The workmen had gone, and they had locked the door!
Not for a few moments did my position realise itself to me.
Every door I knew to be barred and locked; every window was also barred on the ground floor, except those that were too narrow for a man's entry or exit. No one would come till the morning. Madame Ancelot would think I had returned to Paris by train, and send the carriage back. I was trapped in the château of Saluce; and at seven o'clock to-morrow I had to meet Von Lichtenberg, or be dishonoured for life!
A nice situation, truly!
I laughed out loud from pure rage and vexation, and the echo above returned my laughter mockingly.
In my despair I tried all the doors, uselessly; they were solid as the doors of the Bastille.
Then I remembered a window that was not barred—the stained-glass window of the banqueting-room. It was fifteen feet from the ground, but had it been more I would have risked it.
I went to the banqueting-room, and stood before the window, my only way to freedom and honour. It was a lovely creation of stained glass.
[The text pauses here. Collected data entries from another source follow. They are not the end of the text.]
/-- Every cell of the troupe has reported. -/
def Troupe.reported (t : Troupe) : Bool := t.cells.all fun c => t.done.any fun d => d.1 == c

/-- A troupe whose cells have all reported completes once every write of theirs has been performed (R221, R223, R298). -/
def State.troupeOver (s : State) (t : Troupe) : Bool :=
  t.reported && (s.sys.reqs ++ s.sys.held.map Held.req ++ s.fab.out).all fun r =>
    !r.op.writes || (match r.origin with
      | .own => !s.owns t
      | .cell c => !t.cells.contains c
      | .hub _ => decide (r.queue = 15) || !t.cells.contains s.gcell
      | .module _ _ => true)

/-- Troupes that are over complete, in the order of their placement. -/
def State.endTroupes (s : State) : State := (s.lq.troupes.filter s.troupeOver).foldl State.troupeEnds s

/-- Reports of cells of a troupe that have not reported yet. -/
def Troupe.hear (t : Troupe) (rs : List (Nat × Nat × Nat)) : Troupe :=
  { t with done := t.done ++ rs.filter fun r => t.cells.contains r.1 && !t.done.any fun d => d.1 == r.1 }

/-- A cell of a troupe reports its completion (R223); a cell of a troupe that is away has none to report. -/
def State.cellReports (s : State) (cell status cause : Nat) : State :=
  { s with lq := { s.lq with troupes := s.lq.troupes.map fun t => if t.away then t else t.hear [(cell, status, cause)] } }

/-- CELL_COMPLETION (R221): the modelled cell completes, completions of other cells are taken, and troupes that are over
complete. -/
def execCellCompletion (s : State) : Out :=
  let s1 := if s.cellDone then s.endContext.cellReports s.gcell s.cell.endStatus s.cell.endCause else s
  let s2 := s.inp.completions.foldl (fun (t : State) c => t.cellReports c.1 c.2.1 c.2.2) s1
  .next (State.endTroupes { s2 with inp := { s2.inp with completions := [] } })

/-- A troupe's watchdog has expired before every cell of it completed (R299): its last clk is past. -/
def State.wdogOver (s : State) (t : Troupe) : Bool :=
  !t.reported && decide (t.wdog ≠ 0) && decide (t.first + 2000 * t.wdog < s.clk)

/-- A troupe is ended: those of its cells that have not completed report KILLED (R223). -/
def State.kill (s : State) (t : Troupe) : State :=
  let s1 := if s.owns t && !(t.done.any fun d => d.1 == s.gcell) then s.endContext else s
  { s1 with lq := { s1.lq with troupes := s1.lq.troupes.map fun x =>
      if x = t then { t.hear (t.cells.map fun c => (c, 3, 0)) with away := false } else x } }

/-- WATCHDOG_EXPIRY (R299): every troupe whose watchdog is over is ended; it completes with its last write. -/
def execWatchdogExpiry (s : State) : Out := .next ((s.lq.troupes.filter s.wdogOver).foldl State.kill s).endTroupes

/-- System software ends the troupes of some cells (R223). -/
def State.takeKills (s : State) : State :=
  let t := (s.lq.troupes.filter fun t => !t.reported && s.inp.kills.any t.cells.contains).foldl State.kill s
  { t with inp := { t.inp with kills := [] } }

/-- The scene is complete: nothing left to place, no troupe running, and its predecessors have completed. -/
def State.sceneDone (s : State) (c : Scene) : Bool :=
  c.walk.isNone && decide (c.index = s.qDone c.queue) &&
    !(s.lq.troupes.any fun t => t.queue == c.queue && t.index == c.index)

/-- The completion record's 32 bytes (R298). -/
def State.completionBytes (s : State) (c : Scene) : List Byte :=
  let named := c.status ≠ 0 ∧ c.status ≠ 4
  bytesOfNum 8 (c.index + 2 ^ 32 * c.status + 2 ^ 36 * bit c.late) ++ bytesOfNum 8 (c.placed + 2 ^ 32 * c.dropped) ++
  bytesOfNum 8 (if named then c.fcell + 2 ^ 16 * c.fcause else 0) ++ bytesOfNum 8 s.tickNow

/-- Where the scene's completion record goes; none where it names none. -/
def Scene.compl (c : Scene) : Option Word :=
  let a := Word.bits (wordAt c.packet 1) 0 56
  if c.status = 5 ∨ a = 0 ∨ a % 32 ≠ 0 then none else some (canon a)

/-- The page of a record that goes to another module (R318). -/
def State.farRecord (s : State) (c : Scene) : Option Page :=
  (c.compl.bind fun va => s.mgrPage va .write).filter fun p => (s.remote (some p)).isSome

/-- The record written as one write; a failed one is dropped and reported. -/
def State.writeCompletion (s : State) (c : Scene) : State :=
  match c.compl with
  | none => s
  | some va => match s.mgrPage va .write with
    | none => s.reportFault Code.translate
    | some p =>
      if (s.remote (some p)).isSome then s
      else { s with mem := Sparse.setRun s.mem (p.pa (va56 va)) (s.completionBytes c) }

/-- The record sent to another module as one write. -/
def State.sendRecord (s : State) (c : Scene) (p : Page) : State :=
  let va := c.compl.getD 0
  let bs := (s.completionBytes c).zipIdx.map fun b => (p.pa (va56 va) + b.2, b.1)
  (s.mgrSend (s.qKey c.queue) (.store bs) va p).putScene { c with sent := some s.sys.nextId }

/-- DONE rises, the message is sent, and the scene is over. -/
def State.endScene (s : State) (c : Scene) : State :=
  let s1 := s.setDone c.queue ((c.index + 1) % 2 ^ 32)
  let irq := (wordAt c.packet 1).getLsbD 56 && c.status ≠ 5
  { s1 with
    lq := { s1.lq with scenes := s1.lq.scenes.filter fun x => !(x.queue == c.queue && x.index == c.index) }
    mgr := { s1.mgr with msix := if irq then s1.mgr.msix ++ [c.queue] else s1.mgr.msix } }

/-- The completion record of the scene is on its way to another module. -/
def State.recordOut (s : State) (c : Scene) : Bool := s.fab.out.any fun r => c.sent == some r.id

/-- SCENE_COMPLETION (R298): in packet order, the record, DONE, then the message. -/
def execSceneCompletion (s : State) : Out :=
  match s.lq.scenes.find? s.sceneDone with
  | none => .next s
  | some c =>
    match s.farRecord c, c.sent with
    | some p, none => .next (s.sendRecord c p)
    | _, _ => .next (if s.recordOut c then s else (s.writeCompletion c).endScene c)

end Sys2Proof.Machine
end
The arms of the Saluces and the arms of the noble families with whom they were connected stood there, the Lichtenbergs amidst the rest. The evening light, shining through the stained glass, repeated the colours vaguely upon the polished parquet of the floor. The light, shining through the tender colours of the glass, brought with it an indefinable sadness. To break this thing would be like striking the dead, dishonouring the past. An act of vandalism beyond name.
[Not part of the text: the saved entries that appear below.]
-- ==== Sys2Proof/Safety.lean ====
section
/-!
DEFINITION. What a well-formed state is, and what counts as a safe run: every step answers a next state, and the state
keeps the canonical form of its memories and the order of the clk (log 2).
-/

namespace Sys2Proof.Machine

/-- Queues whose head word is still to issue in this clk. -/
def wordsLeft (l : List Agent) : List Nat :=
  l.filterMap fun a => match a with
    | .word q => some q
    | .event _ _ => none
    | .edge => none

/-- The end of the clk stands nowhere but last. -/
def edgeLast : List Agent → Bool
  | [] => true
  | [_] => true
  | .edge :: _ :: _ => false
  | .word _ :: a :: l => edgeLast (a :: l)
  | .event _ _ :: a :: l => edgeLast (a :: l)

/-- The order of a clk: its end comes once and last, and each of the thirteen queues issues at most one word before it
(R151, R154). -/
def clkOrdered (l : List Agent) : Bool :=
  edgeLast l && (wordsLeft l).all (fun q => decide (q < 13)) && decide (wordsLeft l).Nodup &&
    ((wordsLeft l).isEmpty || l.getLast? == some .edge)

/-- The memory and the three stores are in canonical form. -/
def State.memoriesWf (s : State) : Bool :=
  Memory.wf s.mem && Memory.wf s.cell.store0 && Memory.wf s.cell.store1 && Memory.wf s.cell.store2

/-- A well-formed state. -/
def State.wf (s : State) : Bool := s.memoriesWf && clkOrdered s.agenda

/-- A run is safe for `n` steps: no step ends in a fault or a refusal. -/
def safeRun : Nat → State → Bool
  | 0, _ => true
  | n + 1, s => match step s with
    | .next t => safeRun n t
    | .fault _ => false
    | .refused _ => false

end Sys2Proof.Machine
end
This window was more than a window: it was a barrier between me and my fate. The arms of the Lichtenbergs, the Saluces, the Montmorencies, had drawn themselves up before me; it was as if they would stand between me and the encounter of the morrow, but only as a menace. They could offer no real opposition to my physical acts; they could only say, "Take warning!"
Then, with the brutality of your kind-hearted man, who, condemned to kill an animal, and loathing the business, strikes fiercely and blindly, causing more destruction than necessary, I seized a heavy bronze bar from the fireplace and attacked the window. The blows echoed from the roof—smash! smash!—and the chattering of falling glass came from the garden-walk outside; the leadwork which had held the glass fragments together bulged out, and had to be broken out by incessant blows, which brought down shower after shower of glass fragments from that part of the window which lay above the line of my attack; and lo! when I had once entered on the business, all remorse fled, and a fury for destruction rose in my heart that I had never felt before, nor had I even suspected my own capacity for the feeling. So, perhaps, Philippe de Saluce felt when he destroyed his lover in a sudden accession of fury. I do not know, but I know that from behind some veil in my mind a new man stepped out, as Monsieur Hyde stepped from the soul of Monsieur Jekyll, and that I smashed and smashed for the pure pleasure, and from the vicious lust of destruction.